Meeting Abstract
53.5 Tuesday, Jan. 5 Oxygen-induced plasticity and evolution of larval tail morphology in stream and pond-breeding salamanders (genus Ambystoma) LANDBERG, Tobias; University of Connecticut tobias.landberg@uconn.edu
Adaptive variation in larval ecotypes has evolved in five salamander families, but the environmental contributions to evolutionary differences are barely explored. Large gills and tail fins contribute to gas exchange in low-oxygen pond-dwelling larvae. Reduced gills and tail area in stream dwelling larvae decrease drag and should mitigate against drifting in high flow (and high oxygen) streams.
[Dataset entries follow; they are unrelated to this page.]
/-- ControlRegisters: reads of every register, and writes at the ends of the values that each takes. -/
theorem witness_ControlRegisters : (∀ n < 14, ready.check (.ctlr 8 (BitVec.ofNat 32 n)) slot0 = none) ∧
    (∀ n < 14, ready.check (.ctlw 8 (BitVec.ofNat 32 n)) slot0 = none) ∧ (begun ready).ctx? ((begun ready).latchCtx slot0) = some placeCtx ∧
    ((begun ready).lowest slot0).isSome = true ∧ ((begun ready).releaseBy 0 0 .sys).isSome = true ∧
    ((begun (ready.updMem fun m => { m with reqs := [requestOf .storeWt], pins := [otherPin 0x10100] })).releaseBy 0 0 .sys).isNone = true ∧
    (∀ v ∈ [0, 4, 64, 4096], v % 4 = 0) ∧ (0 - (0 : Pair)).toNat % 2 ^ 32 ≤ placeCtx.fqsize.toNat ∧
    ¬ (0 - (1 : Pair)).toNat % 2 ^ 32 ≤ placeCtx.fqsize.toNat := by decide +kernel

/-- The lone thread in its handler, with its trap record in a page, and bytes of the record. -/
def inHandler (trbase : Pair) (rpc : Nat) : State :=
  ((ready.updCtx 0 fun c => { c with trbase := trbase }).updThread 0 0 fun u => { u with handler := true }).updMem fun m =>
    { m with cells := Memory.writeN m.cells 0x11008 8 rpc }

/-- What HandlerReturns supposes: a record that translates, one that does not, and one whose walk has faulted. -/
def recordState (s : State) : Bool × Bool :=
  match (begun s).ctx? 0 with
  | none => (false, false)
  | some c =>
    let bad := (begun s).untranslated 0 .read (((begun s).lanes slot0).map fun u => { slot := u.slot, va := trapAddr c u, width := 32 })
    (bad.any fun x => !(begun s).meetsFault 0 .read x, bad.any fun x => (begun s).meetsFault 0 .read x)

/-- The resume PCs of the records read. -/
def resumes (s : State) : List Nat :=
  match (begun s).ctx? 0 with
  | none => []
  | some c => ((begun s).readRecords slot0 c ((begun s).lanes slot0)).1.map fun x => bitsOf x.2 127 64 % 4

theorem witness_HandlerReturns : (∃ u ∈ (begun ready).lanes slot0, u.handler = false) ∧ ready.check .eret slot0 = none ∧
    (∀ u ∈ (begun (inHandler 0x11000 8)).lanes slot0, u.handler = true) ∧ recordState (inHandler 0x11000 8) = (false, false) ∧
    recordState (inHandler 0x900000 8) = (true, false) ∧
    recordState ((inHandler 0x900000 8).updMem fun m => { m with miss := [missOf 0x90 .recorded] }) = (false, true) ∧
    resumes (inHandler 0x11000 8) = [0] ∧ resumes (inHandler 0x11000 6) = [2] := by decide +kernel

theorem witness_FaultsEndAndTranslationsDrop :
    let miss := ready.updMem fun m => { m with miss := [missOf 0x90 .recorded] }
    let pinned := (loaded [(32, 0)]).updMem fun m => { m with miss := [missOf 0x90 .recorded], reqs := [requestOf .storeWt], pins := [otherPin 0x10100] }
    ((begun ready).tresume 0 0 0 false).1 = 1 ∧ ((begun miss).tresume 0 0 0 false).1 ≠ 1 ∧ ((begun miss).releaseBy 0 0 .sys).isSome = true ∧
    ((begun pinned).tresume 0 0 0 false).1 ≠ 1 ∧ ((begun pinned).releaseBy 0 0 .sys).isNone = true ∧
    ready.check (.tresume 0 32 34) slot0 = none ∧ ready.check (.tlbinv 0 32 34) slot0 = none := by decide +kernel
I investigated the evolution of larval morphology in two salamander species with ancestral pond-dwelling larval habits (Ambystoma maculatum & A. texanum) and one derived stream species (A. barbouri). As predicted, the derived stream species has a shorter tail relative to snout vent length and smaller tail area relative to tail length than its pond-breeding sister species, A. texanum. In all three species, tail fin area decreased in high oxygen relative to low oxygen. Oxygen-induced tail area plasticity contributes to evolutionary differences between stream and pond species because wild oxygen levels differ. When raised similarly, the difference between pond and stream sister species decreased. However, fixed differences in egg size–snout/vent length and relative tail length account for the majority of sister species’ differences. Since the ancestral response to oxygen was apparently in the direction of tail shape evolution in the derived stream larvae, primitively pond-breeding salamanders similar to A. texanum invading streams 1-2 million years ago would have experienced relatively high oxygen levels and an induced plastic response that reduced tail area. This underscores that environmentally-induced variation not only contributes to current adaptive phenotypes, but can serve as a primary source of initial variation for adaptation.